Word Counts: The function returns a dictionary called word_counts. This dictionary maps each word (represented as a tuple of its UTF-8 bytes) to its frequency in the training corpus. This frequency count is crucial for the next step. For example, if "hello" appears 10 times, our dictionary will have an entry like {(b'h', b'e', b'l', b'l', b'o'): 10}.

This word_counts dictionary is the direct input for our main training loop. It serves as the initial state of our vocabulary before any merges have been learned.

Building an initial vocabulary

Modern tokenizers don't work with characters; they work with bytes. This is a crucial design choice. The UTF-8 encoding system can represent every character from every language in the world as a sequence of bytes.

Since every piece of text can be broken down into a stream of bytes, a vocabulary that includes all possible byte values (0-255) can, by definition, represent any text without errors or "unknown token" issues.

By initializing our vocabulary with this 0-255 range, we establish a complete base vocabulary. Every single byte is its own token from the very beginning.

Token ID 65 maps to the byte b'A'.
Token ID 97 maps to the byte b'a'.

This guarantees that before a single merge is learned, our tokenizer can already process any input string by simply converting it into a sequence of these base byte tokens.

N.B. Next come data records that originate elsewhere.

/-- RSA opcodes (R311, R319, R320, R325). -/
def rsaForm (o : Op) : Option Form :=
  let c := o.opcode
  let k := modLen o
  let plan : Nat × Bool := (10, !rsaBits (dPlan o.desc))
  let hash : Nat × Bool := (37, hashOut (pArg1 o))
  let hl := Sha.hashLen (pArg1 o)
  let pss := pArg0 o = 0
  let salt (ver : Bool) : Nat × Bool :=
    (38, if pss then decide (64 < pArg2 o) && !(ver && pArg2 o == 0xFF) else pArg2 o != 0)
  if c = 0x0401 then some { job with bad := [plan], lens := exactLens o (rsaBlob k) k }
  else if c = 0x0402 then some { job with bad := [plan], lens := exactLens o (4 + k) k }
  else if c = 0x0403 then
    some { job with inl := args true true true true false, drbg := pss, bad := [plan, (36, decide (1 < pArg0 o)), hash, salt false]
                    lens := exactLens o (rsaBlob k) hl }
  else if c = 0x0404 then
    some { job with dst := false, inl := args true true true true false, bad := [plan, (36, decide (1 < pArg0 o)), hash, salt true]
                    lens := exactLens o (4 + k) (hl + k) }
  else if c = 0x0405 then
    some { job with inl := args true false true false false, drbg := true, bad := [plan, hash]
                    lens := (12, decide (k < 2 * hl + 2)) :: rangeLens o (4 + k) 0 (k - 2 * hl - 2) }
  else if c = 0x0406 then some { job with inl := args true false true false false, bad := [plan, hash], lens := exactLens o (rsaBlob k) k }
  else if c = 0x0407 then
    let p := dPlan o.desc
    let e := pArg3 o
    some { genJob with
      inl := args false true false false true
      bad := [(10, decide (p < 2048) || decide (8192 < p) || p % 256 != 0), (36, pArg0 o == 0 || decide (8 ≤ pArg0 o)),
        (40, e % 2 == 0 || decide (e < 65537))] }
  else none

/-- Elliptic-curve opcodes (R311, R312, R319, R325). Where the curve comes from the key slot, check 5 admits every length that one of the
opcode's curves has; the curve's own length is tested after check 6 (DEDUCED as R235 does for HMAC, log 16). -/
def ecForm (o : Op) : Option Form :=
  let c := o.opcode
  let n := dDlen o.desc
  let plan := dPlan o.desc
  if c = 0x0410 then some { slotJob with drbg := true, lens := [(12, n == 0 || decide (64 < n))] }
  else if c = 0x0411 then
    let p := (Ecc.curve plan).len
    some { job with dst := false, bad := [(10, plan == 0 || decide (4 < plan))], lens := rangeLens o (1 + 2 * p) (1 + 2 * p) (64 + 2 * p) }
  else if c = 0x0412 then some { slotJob with lens := [(12, !(decide (n ∈ [57, 65, 97, 133])))] }
  else if c = 0x0413 then some { slotJob with dlen := false, src := false }
  else if c = 0x0414 then
    some { slotJob with inl := args false true false false false, lens := [(12, decide (n < pArg0 o) || decide (pArg0 o + 65536 < n))] }
  else if c = 0x0415 then
    let e := Ecc.keyLen plan
    some { job with
      dst := false, inl := args true true false false false, bad := [(10, plan != 5 && plan != 6), (36, plan == 5 && pArg0 o != 0)]
      lens := rangeLens o e (pArg0 o + 2 * e) (pArg0 o + 65536 + 2 * e) }
  else if c = 0x0416 then some { slotJob with lens := [(12, n != 32 && n != 56)] }
  else none

/-- ML-KEM and ML-DSA opcodes (R311, R312, R319, R325). -/
def latticeForm (o : Op) : Option Form :=
  let c := o.opcode
  let p := dPlan o.desc
  let kem : Nat × Bool := (10, !(decide (p ∈ [512, 768, 1024])))
  let dsa : Nat × Bool := (10, !(decide (p ∈ [44, 65, 87])))
  let sig := Mldsa.sigLen p
  if c = 0x0420 then some { genJob with bad := [kem] }
  else if c = 0x0421 then some { job with drbg := true, bad := [kem], lens := exactLens o (Mlkem.ekLen p) 0 }
  else if c = 0x0422 then some { job with bad := [kem], lens := exactLens o (32 + wrappedLen (8 + Mlkem.dkLen p)) (Mlkem.ctLen p) }
  else if c = 0x0430 then some { genJob with bad := [dsa] }
  else if c = 0x0431 then
    some { job with inl := args true true true false false, drbg := pArg1 o = 0, bad := [dsa, (37, decide (1 < pArg1 o))]
                    lens := rangeLens o (32 + wrappedLen (8 + Mldsa.skLen p)) (pArg0 o) (pArg0 o + 65536) }
  else if c = 0x0432 then
    some { job with dst := false, inl := args true true false false false, bad := [dsa]
                    lens := rangeLens o (Mldsa.pkLen p) (pArg0 o + sig) (pArg0 o + 65536 + sig) }
  else none

/-! ### Random, key management, archive, queue administration (R119, R163, R225, R346, R508) -/

/-- The random family (R346). -/
def randomForm (o : Op) : Option Form :=
  let f : Form := { drbg := true, inl := inl 0, blk := some (1, 48) }
  let n := dDlen o.desc
  if o.opcode = 0x0502 then some { f with dlen := true, dst := true, aux := 1, lens := [(12, n == 0 || decide (65536 < n))] }
  else if o.opcode = 0x0501 ∨ o.opcode = 0x0503 ∨ o.opcode = 0x0504 then some f
  else none

/-- The key management family (R163, R225). -/
def keyForm (o : Op) : Option Form :=
  let c := o.opcode
  let n := dDlen o.desc
  let p := dPlan o.desc
  let none16 := inl 0
  if c = 0x0601 then some { keySlot := true, inl := inl 16, aux := 0x10000 }
  else if c = 0x0602 then some { keySlot := true, inl := none16 }
  else if c = 0x0603 then some { keySlot := true, inl := none16, aux := 0x1FFFF }
  else if c = 0x0604 then some { keySlot := true, inl := none16, dst := true }
  else if c = 0x0605 then some { keySlot := true, plan := 0x000F, blk := some (16, 240), aux := 0x1FFFF }
  else if c = 0x0606 then
    some { keySlot := true, plan := 0x00FF, inl := none16, dst := true, aux := 0xFFFF, bad := [(10, p % 256 != 0x42 && p % 256 != 0x44)] }
  else if c = 0x0607 then some { keySlot := true, inl := none16, dst := true }
  else if c = 0x0608 then some { blk := some (144, 144), aux := 0x1FFFF }
  else if c = 0x0609 then
    some { dlen := true, src := true, dst := true, inl := none16, lens := [(12, decide (n < 48) || decide (6216 < n))] }
  else if c = 0x0610 then some { blk := some (32, 32), dst := true }
  else if c = 0x0611 then some { plan := 0x0007, inl := none16, dst := true, bad := [(10, decide (2 ≤ p / 2 % 4))] }
  else none

/-- The archive and card family, the PF's alone (R508). -/
def archiveForm (o : Op) : Option Form :=
  let c := o.opcode
  let f : Form := { tenant := false, inl := inl 0 }
  if o.fn ≠ 0 then none
  else if c = 0x0701 then some { f with tenant := dPlan o.desc % 2 = 1, plan := 1 }
  else if c = 0x0702 ∨ c = 0x0703 then some f
  else if c = 0x0704 then some { f with aux := 0xFFFFFFFF, bad := [(56, dAux o.desc % 2 ^ 32 != 0x464D5441)] }
  else if c = 0x0710 then some { f with plan := 3 }
  else none

/-- NOP and FENCE (R119). -/
def queueForm (o : Op) : Option Form :=
  if o.opcode = 0x0800 ∨ o.opcode = 0x0801 then some { tenant := false, inl := inl 0 } else none

/-- The form of an operation's opcode; none where it is unknown or not implemented for its function (check 2 of R35). In the test life-cycle
states the lanes run in raw mode (R240). -/
def formOf (s : State) (o : Op) : Option Form :=
  let raw := s.rawLanes
  match o.opcode / 256 with
  | 1 => cipherForm raw o
  | 2 => hashForm raw o
  | 3 => planFamily s o
  | 4 => match rsaForm o with
    | some f => some f
    | none => match ecForm o with
      | some f => some f
      | none => latticeForm o
  | 5 => randomForm o
  | 6 => keyForm o
  | 7 => archiveForm o
  | 8 => queueForm o
  | _ => none

/-! ### Checks 1 to 5 (R35) -/

/-- The opcode needs the Hearth (R118, R508). -/
def needsHearth (c : Nat) : Bool := c / 256 == 6 || (c / 256 == 7 && c != 0x0703)

/-- NOP and FENCE: no check of the tenant (R116). -/
def Op.queueOp (o : Op) : Bool := o.opcode / 256 == 8

/-- The first of checks 1 to 3 that fails: status and DETAIL (R35, R130). In QUENCHED, check 1 admits HASH too (R437). -/
def State.fault123 (s : State) (o : Op) : Option (Nat × Nat) :=
  let c := o.opcode
  let queueOp := o.queueOp
  if ¬ queueOp ∧ s.chip.state = .locked then some (0x0303, 0)
  else if ¬ queueOp ∧ s.chip.state ≠ .ready ∧ ¬ (s.chip.state = .quenched ∧ c = 0x0201) then some (0x0301, s.chip.state.code)
  else
    match formOf s o with
    | none => some (0x0101, c)
    | some f => (f.check3 o.desc (s.fnOf o.fn).drbgCount).map fun off => (0x0102, off)

/-- The first of checks 4 and 5 that fails, after the Hearth's absence where the opcode needs it (R35, R37, R116, R118, R130). -/
def State.fault45 (s : State) (o : Op) : Option (Nat × Nat) :=
  if ¬ o.queueOp ∧ ¬ (listTenants (s.fnOf o.fn).active).contains o.tenant then some (0x0203, o.tenant)
  else
    match (formOf s o).bind fun f => f.check5 o.desc with
    | some e => some e
    | none => if needsHearth o.opcode ∧ ¬ s.worlds.vaultUp then some (0x0302, 0xFF) else none

/-- The first of checks 1 to 5 that fails: status and DETAIL (R35). -/
def State.descFault (s : State) (o : Op) : Option (Nat × Nat) := (s.fault123 o).or (s.fault45 o)

/-- Where a descriptor goes after check 5 (R117, R302, R362). -/
def placeOf (o : Op) : Stage :=
  let c := o.opcode
  if c / 256 = 8 then .qengine
  else if c = 0x0300 then
    (match o.recip with
      | some w => if w.info.route = 1 then .steering else .region
      | none => .region)
  else if c / 256 = 3 ∨ c / 256 = 6 ∨ c / 256 = 7 then .channel
  else .region

/-- An operation takes its place: the Hearth's descriptor channel, or the wait before it, for 0x06xx and CARD_IDENTIFY, the Bench's order
for the card (R361, R362, R502). -/
def State.placeOp (o : Op) (s : State) : State :=
  let o := { o with recip := if o.opcode = 0x0300 then s.swageOf (dPlan o.desc % 1024) else none }
  let o := { o with stage := placeOf o }
  let s := { s with engine := { s.engine with tasks := s.engine.tasks ++ [o] } }
  if o.opcode / 256 = 6 ∨ o.opcode = 0x0710 then
    { s with worlds := s.worlds.join o.id }
  else if o.opcode / 256 = 7 then
    { s with cards := { s.cards with sd := { s.cards.sd with waiting := s.cards.sd.waiting ++ [o.id] } } }
  else s

/-- One descriptor counts as fetched: it becomes an operation in flight and passes its checks, or ends with the status of the first that
fails (R35, R100, R106, R141, R143). While PD28 has no power, check 4 waits, and with it whatever passed checks 1 to 3 and has a tenant to
be checked (R48, R116). -/
def State.arrive (f q : Nat) (s : State) (d : BitVec 512) : State :=
  let c := s.queueOf f q
  let o : Op := { id := s.engine.nextId, fn := f, queue := q, seq := c.nextSeq, desc := d, gen := (s.fnOf f).allowGen
                  prio := (s.fnOf f).priority }
  let s := s.modQueue f q fun c => { c with sqHead := (c.sqHead + 1) % c.depth, inFlight := c.inFlight + 1, nextSeq := c.nextSeq + 1 }
  let s := { s with engine := { s.engine with nextId := s.engine.nextId + 1 } }
  if ¬ s.powered 28 ∧ ¬ o.queueOp ∧ (s.fault123 o).isNone then
    { s with engine := { s.engine with tasks := s.engine.tasks ++ [{ o with stage := .check }] } }
  else
    match s.descFault o with
    | none => s.placeOp o
    | some (st, detail) => State.fail o.id st detail { s with engine := { s.engine with tasks := s.engine.tasks ++ [o] } }

/-- A descriptor that waited for check 4 passes checks 4 and 5, under the list in force now, or ends with the status of the first that
fails (R48). -/
def State.resumeCheck (s : State) (o : Op) : State :=
  let s := { s with engine := { s.engine with tasks := s.engine.tasks.filter fun p => p.id != o.id } }
  let o := { o with gen := (s.fnOf o.fn).allowGen, stage := .region }
  match s.fault45 o with
  | none => s.placeOp o
  | some (st, detail) => State.fail o.id st detail { s with engine := { s.engine with tasks := s.engine.tasks ++ [o] } }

In our case, we want to make sure the special tokens are included in this initial vocabulary initially befoer we assign the bytes to other token IDs.

Finding the Most Frequent Pair

The core of the BPE algorithm is an iterative process: find the most frequent adjacent pair of tokens in our current vocabulary and merge them into a new, single token. This process is repeated for a predetermined number of merges.

To do this, we need a function that can take our word_counts and calculate the frequency of every adjacent pair. Let's call it get_pair_counts.

def find_most_frequent_pair(word_counts: WordCounts, vocab: Vocab) -> tuple[bytes, bytes] | None:
    """Find the most frequent adjacent pair across all words."""
    counts: PairCounts = {}
    for word in word_counts:
        for x, y in zip(word, word[1:]):
            if (x, y) not in vocab:
                counts[(x, y)] = counts.get((x, y), 0) + word_counts[word]

    if not counts:
        return None

    return max(counts, key=lambda pair: (counts[pair], pair[0], pair[1]))

Here's how it works:

Iterate Through Words: The function loops through every unique word (represented as a tuple of bytes) in our word_counts dictionary.
Count Adjacent Pairs: For each word, it slides a window of size two across its byte sequence. For instance, for the word (b'h', b'e', b'l', b'l', b'o'), it generates the pairs (b'h', b'e'), (b'e', b'l'), (b'l', b'l'), and (b'l', b'o').
Aggregate Frequencies: The count of each generated pair is incremented by the frequency of the word it came from. If the word "hello" appeared 10 times, the counts for (b'h', b'e'), (b'e', b'l'), etc., would each increase by 10.

But what happens if there's a tie? For instance, if the pairs (b'e', b's') and (b't', b'h') both appear 500 times, which one should we merge first?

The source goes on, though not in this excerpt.